Lessons Learned in Rewriting Large Legacy Systems

In February of 2006 I joined a small .NET consulting company. Shortly thereafter I was assigned to a brand new project for one of their clients to analyze, design, and develop a new version of an existing electronic commerce platform. The system was a highly successful, niche-market leading auction site with nearly 700,000 registered users at the time. In operation for more than seven years by then, the system was built on classic ASP, C++/COM, and SQL Server 2000. It consisted of about 330 ASP pages. Our client wanted to do two primary things. First, he wanted to add new, value-added features to the system to provide a much better user experience, one that would be similar to eBay. These features would be called "My Auctions". This new set of features would take the place of roughly 30 pages from the existing web site. Second, he wanted to migrate the other 300 pages, without introducing any functionality or usability improvements, to ASP.NET WebForms. Having already personally designed and developed the entire business object back-end COM objects, he wanted all of the new web site to reuse this investment by utilizing COM Interop.

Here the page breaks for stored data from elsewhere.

-- ==== Sys2Proof/Machine/Abort.lean ====
section
/-! DEFINITION. Access to cores, and how units and plans end: the abort of a work unit (R73, R316, R278), a kernel fault (R148,
R150), the end of a plan (R76, R279, R398, R111, R260). -/

namespace Sys2Proof.Machine

/-! ## Cores -/

/-- The core of logical index L on stack s. -/
def Mach.core (m : Mach) (s L : Nat) : Core := SMap.getD (m.stk s).cores L {}

/-- The core of logical index L changed. -/
def Mach.updCore (m : Mach) (s L : Nat) (f : Core → Core) : Mach :=
  m.updStk s (fun k => { k with cores := SMap.put k.cores L (f (SMap.getD k.cores L {})) })

/-- The physical core that executes L (BUR_LOGICAL_MAP). -/
def Mach.physOf (m : Mach) (s L : Nat) : Nat := m.getF s Reg.BUR_LOGICAL_MAP_EXEC L

/-- The home position of L. -/
def Mach.homeOfIndex (m : Mach) (s L : Nat) : Nat := m.getF s Reg.BUR_LOGICAL_MAP_HOME L

/-- The plan state of stack s changed. -/
def Mach.updPlan (m : Mach) (s : Nat) (f : PlanSt → PlanSt) : Mach := m.updStk s (fun k => { k with plan := f k.plan })

/-- The loaded plan of stack s. -/
def Mach.plan (m : Mach) (s : Nat) : Plan := (m.stk s).plan.plan

/-- A message put on its way. -/
def Mach.send (m : Mach) (x : Msg) : Mach := { m with wire := m.wire ++ [x] }

/-- A message taken from those on their way, if it is there. -/
def Mach.receive (m : Mach) (x : Msg) : Mach := { m with wire := m.wire.erase x }

/-! ## Mover channels stopping (R398, R404) -/

/-- Mover channel c of stack s. -/
def Mach.mov (m : Mach) (s c : Nat) : MovCh := SMap.getD (m.stk s).movers c {}

/-- Mover channel c changed. -/
def Mach.updMov (m : Mach) (s c : Nat) (f : MovCh → MovCh) : Mach :=
  m.updStk s (fun k => { k with movers := SMap.put k.movers c (f (SMap.getD k.movers c {})) })

/-- A chain stops with a status: BUSY clears, the owner record is freed, the channel's source is raised (Table EV-1, R448). -/
def Mach.stopChain (m : Mach) (s c status : Nat) (last : Bool) : Mach :=
  let m1 := (m.setF s Reg.MOV_CH_STATUS_STATUS status c).setF s Reg.MOV_CH_CTRL_BUSY 0 c
  let m2 := (m1.updMov s c (fun k => { k with phase := .idle, lastDone := last })).release s (72 + c)
  (m2.setF s Reg.MOV_CH_CTRL_OWNER 0 c).srcEdge s (192 + c)

/-- A chain that ends with its plan or a reset: the descriptor in progress is ABORTED, with no token and no signal (R385, R398, R404). -/
def Mach.abortChain (m : Mach) (s c : Nat) : Mach :=
  if m.getB s Reg.MOV_CH_CTRL_BUSY c then
    ((m.setF s Reg.MOV_CH_CTRL_ERROR 1 c).logError s 0x0104 4 c (m.mov s c).cur [8]).stopChain s c 8 false
  else m

/-! ## Licensed limits (R10, R12 to R14) -/

/-- The features whose limits hold on stack s, as a mask: those that its plan was loaded under, else those installed (R13, R14). -/
def Mach.features (m : Mach) (s : Nat) : Nat := if m.planOn s then (m.stk s).plan.features else m.getF s Reg.LIC_STATUS_FEATURES

/-- A new use of a feature may begin: its licence is installed (R12), and no plan is LOADED or RUNNING that was loaded without it (R13). -/
def Mach.licensed (m : Mach) (s feature : Nat) : Bool :=
  bit (m.getF s Reg.LIC_STATUS_FEATURES) (feature - 1) && bit (m.features s) (feature - 1)

/-- Link n is held in reset under features l (R10); a twin link goes on until its pair is unpaired (R14). -/
def Mach.heldUnder (m : Mach) (s n l : Nat) : Bool :=
  decide (8 ≤ n) && !bit l 0 &&
    !(m.getF s Reg.LNK_TWIN_STATUS_STATE ≠ 0 && (n = m.getF s Reg.LNK_TWIN_CFG_LINK_A || n = m.getF s Reg.LNK_TWIN_CFG_LINK_B))

/-- Link n is held in reset by licence. -/
def Mach.linkHeld (m : Mach) (s n : Nat) : Bool := m.heldUnder s n (m.features s)

/-- Link n of stack s begins to train when it is enabled and not held in reset by licence. -/
def Mach.linkBegin (m : Mach) (s n : Nat) : Mach :=
  if m.getB s Reg.LNK_CTRL_ENABLE n && !m.linkHeld s n then m.setF s Reg.LNK_STATUS_STATE 1 n else m

/-- Link n is put into reset: DISABLED, its flits lost; one that was UP reports LINK_DOWN (Table LK-3). -/
def Mach.linkDisable (m : Mach) (s n : Nat) : Mach :=
  let up := m.getF s Reg.LNK_STATUS_STATE n = 2
  let a := (m.setF s Reg.LNK_STATUS_STATE 0 n).updStk s (fun k => { k with link := { k.link with links := k.link.links.filter (fun e => e.1 ≠ n) } })
  if up then ((a.setF s Reg.LNK_STATUS_DOWN_EVENT 1 n).srcEdge s (80 + n)).event s 0x000E [n, 0] else a

/-- Links whose hold by licence differs from that under features l: they begin to train, or are put into reset. -/
def Mach.linksSettle (m : Mach) (s l : Nat) : Mach :=
  ((List.range 24).drop 8).foldl (fun m n =>
    if m.heldUnder s n l && !m.linkHeld s n then m.linkBegin s n
    else if m.linkHeld s n && m.getF s Reg.LNK_STATUS_STATE n ≠ 0 then m.linkDisable s n
    else m) m

/-- What the licences in effect leave of a use that has ended, features l before (R13, R14): links 8 to 23 that wait begin to train, those without a
licence are held in reset; CHEST_SLOTS of a Cabinet whose pool is not in use returns to 0. -/
def Mach.licencesSettle (m : Mach) (s l : Nat) : Mach :=
  let m1 := m.linksSettle s l
  if bit (m1.features s) 2 then m1
  else m1.onStacks 2 (fun m c =>
    let k := (m.stk s).cabs.get {} c
    if k.pages = [] ∧ k.blocks = [] then (m.setF s Reg.CAB_LP_CFG_CHEST_SLOTS 0 c).setF s Reg.CAB_LP_CFG_CHEST_EN 0 c else m)

/-! ## The end of a plan -/

/-- The dead tables of stack s are emptied (R279): a line that was dead reads its backing memory, also one that kept its way for a shelf (R276). -/
def Mach.clearDead (m : Mach) (s : Nat) : Mach :=
  let m1 := (m.stk s).cache.dead.foldl (fun m L =>
    match m.cline s L with
    | some c => (m.sramWrite (cellAddr s (m.home s L) c.way) (m.backing s L)).updLine s L (fun c => { c with dirty := false })
    | none => m) m
  let m2 := m1.updCache s (fun k => { k with dead := [] })
  (m2.setF s Reg.CDIE_DEAD_STATUS_ENTRIES 0 0).setF s Reg.CDIE_DEAD_STATUS_ENTRIES 0 1

/-- What ends with the plan on stack s: bound mover channels stop (R398) and are unbound (R77), both dead tables are emptied
(R279), read-only pages are to be invalidated before they turn writable (R111), uses of removed licences end (R14) and installed ones take effect
(R13). -/
def Mach.planEnded (m : Mach) (s : Nat) : Mach :=
  let m1 := (List.range 64).foldl (fun m c =>
    if m.getB s Reg.MOV_CH_CTRL_BOUND c then
      (m.abortChain s c).setF s Reg.MOV_CH_CTRL_BOUND 0 c
    else m) m
  let m3 := m1.clearDead s
  let m4 := m3.updStk s (fun k => { k with plan := { k.plan with turning := k.plan.turning ++ k.roPages.filter (fun p => !k.plan.turning.contains p) } })
  (m4.setF s Reg.LNK_SDID_LOCKED 0).licencesSettle s (m.stk s).plan.features

/-- Keyed operations that the Cabinets of stack s have not performed are discarded (R260). -/
def Mach.dropKeyed (m : Mach) (s : Nat) : Mach :=
  let onWay (x : Msg) : Bool := match x with
    | .keyed k _ _ => k = s
    | _ => false
  let m := { m with wire := m.wire.filter (fun x => !onWay x) }
  (m.updStk s (fun k => { k with cabs := k.cabs.map (fun c => { c with queue := [] }) })).onStacks 2 (fun m c =>
    (m.setF s Reg.CAB_ORDER_QUEUED 0 c).setF s Reg.CAB_ORDER_INTAKE_WAIT 0 c)

/-- The plan is aborted on every stack of the part with an ending code, as a host abort does (R76, R148, R318). Cores stop at
their next step boundary (CORE_ABORT). One PLAN_ABORTED event is written, from stack s (log entry 7). Nothing happens when no plan
is LOADED or RUNNING: the abort is done once (R150). -/
def Mach.endPlan (m : Mach) (s code : Nat) : Mach :=
  if (List.range 4).any m.planOn then
    let id := m.getF s Reg.BUR_PLAN_ID_PLAN_ID
    let m1 := m.onStacks 4 (fun m k =>
      if m.planOn k then
        (((m.setF k Reg.BUR_PLAN_STATE_STATE 4).updPlan k (fun p => { p with endStatus := code })).planEnded k).dropKeyed k
      else m)
    m1.event s 0x0002 [id] code
  else m

/-! ## Who waits on a sync object (R63, R64, R67, R116) -/

/-- Whether a group of a core waits on object o: a WAIT, or an ordered atomic whose ticket has not come. -/
def Core.waitsOn (c : Core) (o slot : Nat) (g : Group) : Bool :=
  match g.wait with
  | .obj o' _ _ _ _ _ => o' = o
  | .atomic =>
    match SMap.find c.atoms slot with
    | some a => !g.ordered && (match a.ord with | some (o', _) => o' = o | none => false)
    | none => false
  | _ => false

/-- The groups of stack s that wait on object o: logical index, slot and group. -/
def Mach.waitersOf (m : Mach) (s o : Nat) : List (Nat × Nat × Group) :=
  (m.stk s).cores.flatMap (fun e => e.2.groups.filterMap (fun g => if e.2.waitsOn o g.1 g.2 then some (e.1, g.1, g.2) else none))

/-- The cores of stack s that have committed at their PHASE_END and wait with WAIT_GE on RELEASE, when that is object o (R82 step 2). Each counts as one
waiter of the object (DEDUCED, log entry 116). -/
def Mach.coresWaiting (m : Mach) (s o : Nat) : Nat :=
  let k := m.getF s Reg.BUR_PLAN_STATE_PHASE
  let on := m.planRunning s && (m.plan s).phases.any (fun e => e.phase = k && e.release % 2 ^ 13 = o) &&
    decide ((m.getF s Reg.SYNC_COUNT_COUNT o + 2 ^ 48 - (k + 1)) % 2 ^ 48 ≥ 2 ^ 47)
  if on then ((m.stk s).cores.filter (fun e => decide (k < e.2.phase) && !e.2.ended && e.2.halt = .none)).length else 0

/-- The RELEASE object of the phase that runs on stack s, if the plan has an entry for it. -/
def Mach.releaseObj (m : Mach) (s : Nat) : Option Nat :=
  ((m.plan s).phases.find? (fun e => e.phase = m.getF s Reg.BUR_PLAN_STATE_PHASE)).map (fun e => e.release % 2 ^ 13)

/-- WAITERS of object o kept in step; a fall to zero ends the run of its stall time (R67). -/
def Mach.syncWaiters (m : Mach) (s o : Nat) : Mach :=
  let n := (m.waitersOf s o).length + m.coresWaiting s o
  let m1 := m.setF s Reg.SYNC_STATUS_WAITERS (min n 255) o
  if n = 0 then m1.updPlan s (fun p => { p with stallDone := p.stallDone.filter (· ≠ o) }) else m1

/-- The objects that groups of L wait on. -/
def Mach.waitedBy (m : Mach) (s L : Nat) : List Nat :=
  let c := m.core s L
  (c.groups.filterMap (fun e =>
    match e.2.wait with
    | .obj o _ _ _ _ _ => some o
    | .atomic => ((SMap.find c.atoms e.1).bind (fun a => a.ord)).map (·.1)
    | _ => none)).eraseDups

/-! ## A work unit aborts (R73) -/

/-- The core of L discards its uncommitted unit: outbox, staged operations, stores, groups, launch and units; channel pointers and
script position return to the control record (R73, R103). SCRATCH and local memory keep the bytes that the unit has written: the spec calls their
contents discarded and gives no value (DESIGN CHOICE, log entry 105). -/
def Mach.discardUnit (m : Mach) (s L : Nat) (h : CoreHalt) : Mach :=
  let objs := m.waitedBy s L
  let m1 := m.updCore s L (fun c => { c with
    script := c.rcd.script, phase := c.rcd.phase, running := false, committing := none, loopEnd := none, halt := h, loops := c.rcd.loops
    ins := c.ins.map (fun e => (e.1, { e.2 with cur := 0 }))
    outs := c.outs.map (fun e => (e.1, { e.2 with cur := 0 }))
    staged := [], groups := [], launch := {}, entry := {}, refetched := false, stores := [], atoms := [], atomNs := [], late := none
    ended := c.rcd.ended
    mx := { nextId := c.mx.nextId }, att := { nextId := c.att.nextId }, kv := { nextId := c.kv.nextId } })
  (objs ++ (m.releaseObj s).toList).foldl (fun m o => m.syncWaiters s o) m1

My Recommendation: Perform a Phased, Vertical Migration One Piece at a Time

My first assignment was to analyze the existing ASP and C++ code to and produce a migration strategy recommendation. This strategy document would lay out our company's professional opinion for migrating the system to the .NET platform and the C# language. My recommendation was for our client to perform a vertical migration, which is a migration that incorporates an entire functional slice of a subset of the system (My Auctions) which cuts across all architectural layers (top-to-bottom). In their book The Pragmatic Programmer, Dave Thomas and Andrew Hunt call this a "tracer bullet". This was, in fact, what Microsoft recommended in their best practices guidance documents that I researched about performing large scale system architecture migrations. I recommended that our client hire us to build a new core platform on ASP.NET with C# and get the new, value-added features to market as soon as possible on top of that core platform. Only after these value-added features were in production would we then move on to replacing the rest of the 300 pages with ASP.NET replacements.

My Reasoning: Place Customer Satisfaction, ROI, and Risk Mitigation First

My reasoning was that by creating a new core platform and building the brand new, usability-focused, value-added My Auctions features on top of that, our client would generate a return-on-investment (ROI) much sooner by generating more sales volume with the user-friendly features and would simultaneously mitigate significant risk by testing the viability of the COM Interop strategy. By virtue of the features being value-added, there would be no risk whatsoever for him to deploy them to a parallel web server and get his users to begin pilot testing the system and providing valuable feedback early on in the game when he could still make significant changes prior to committing to replacing the entire system with the new technology.

I've since learned from Dan North at QCon 2010 in S.F. that is called The Strangler Pattern according to Martin Fowler, hence the title of this post!

Client Decision: Let's Do It All At Once

Our client considered my recommendation very carefully, but wanted to take a different approach. Rather than deploy the new My Auctions features independently, side-by-side with the existing system, he wanted to have his in-house staff work on the other 300 pages while our company worked on the value-added features. With more than 330 pages to complete, I estimated that the project would not take less than a year, but would more likely take two years or more to complete. Our client and my manager thought things could be done much faster if we had three or four people working on the system. This was certainly the case early on when I worked side-by-side with another developer in our company. Within four months, he and I had completed the new C# application foundation and the value-added features to the point that they were ready for beta-testing.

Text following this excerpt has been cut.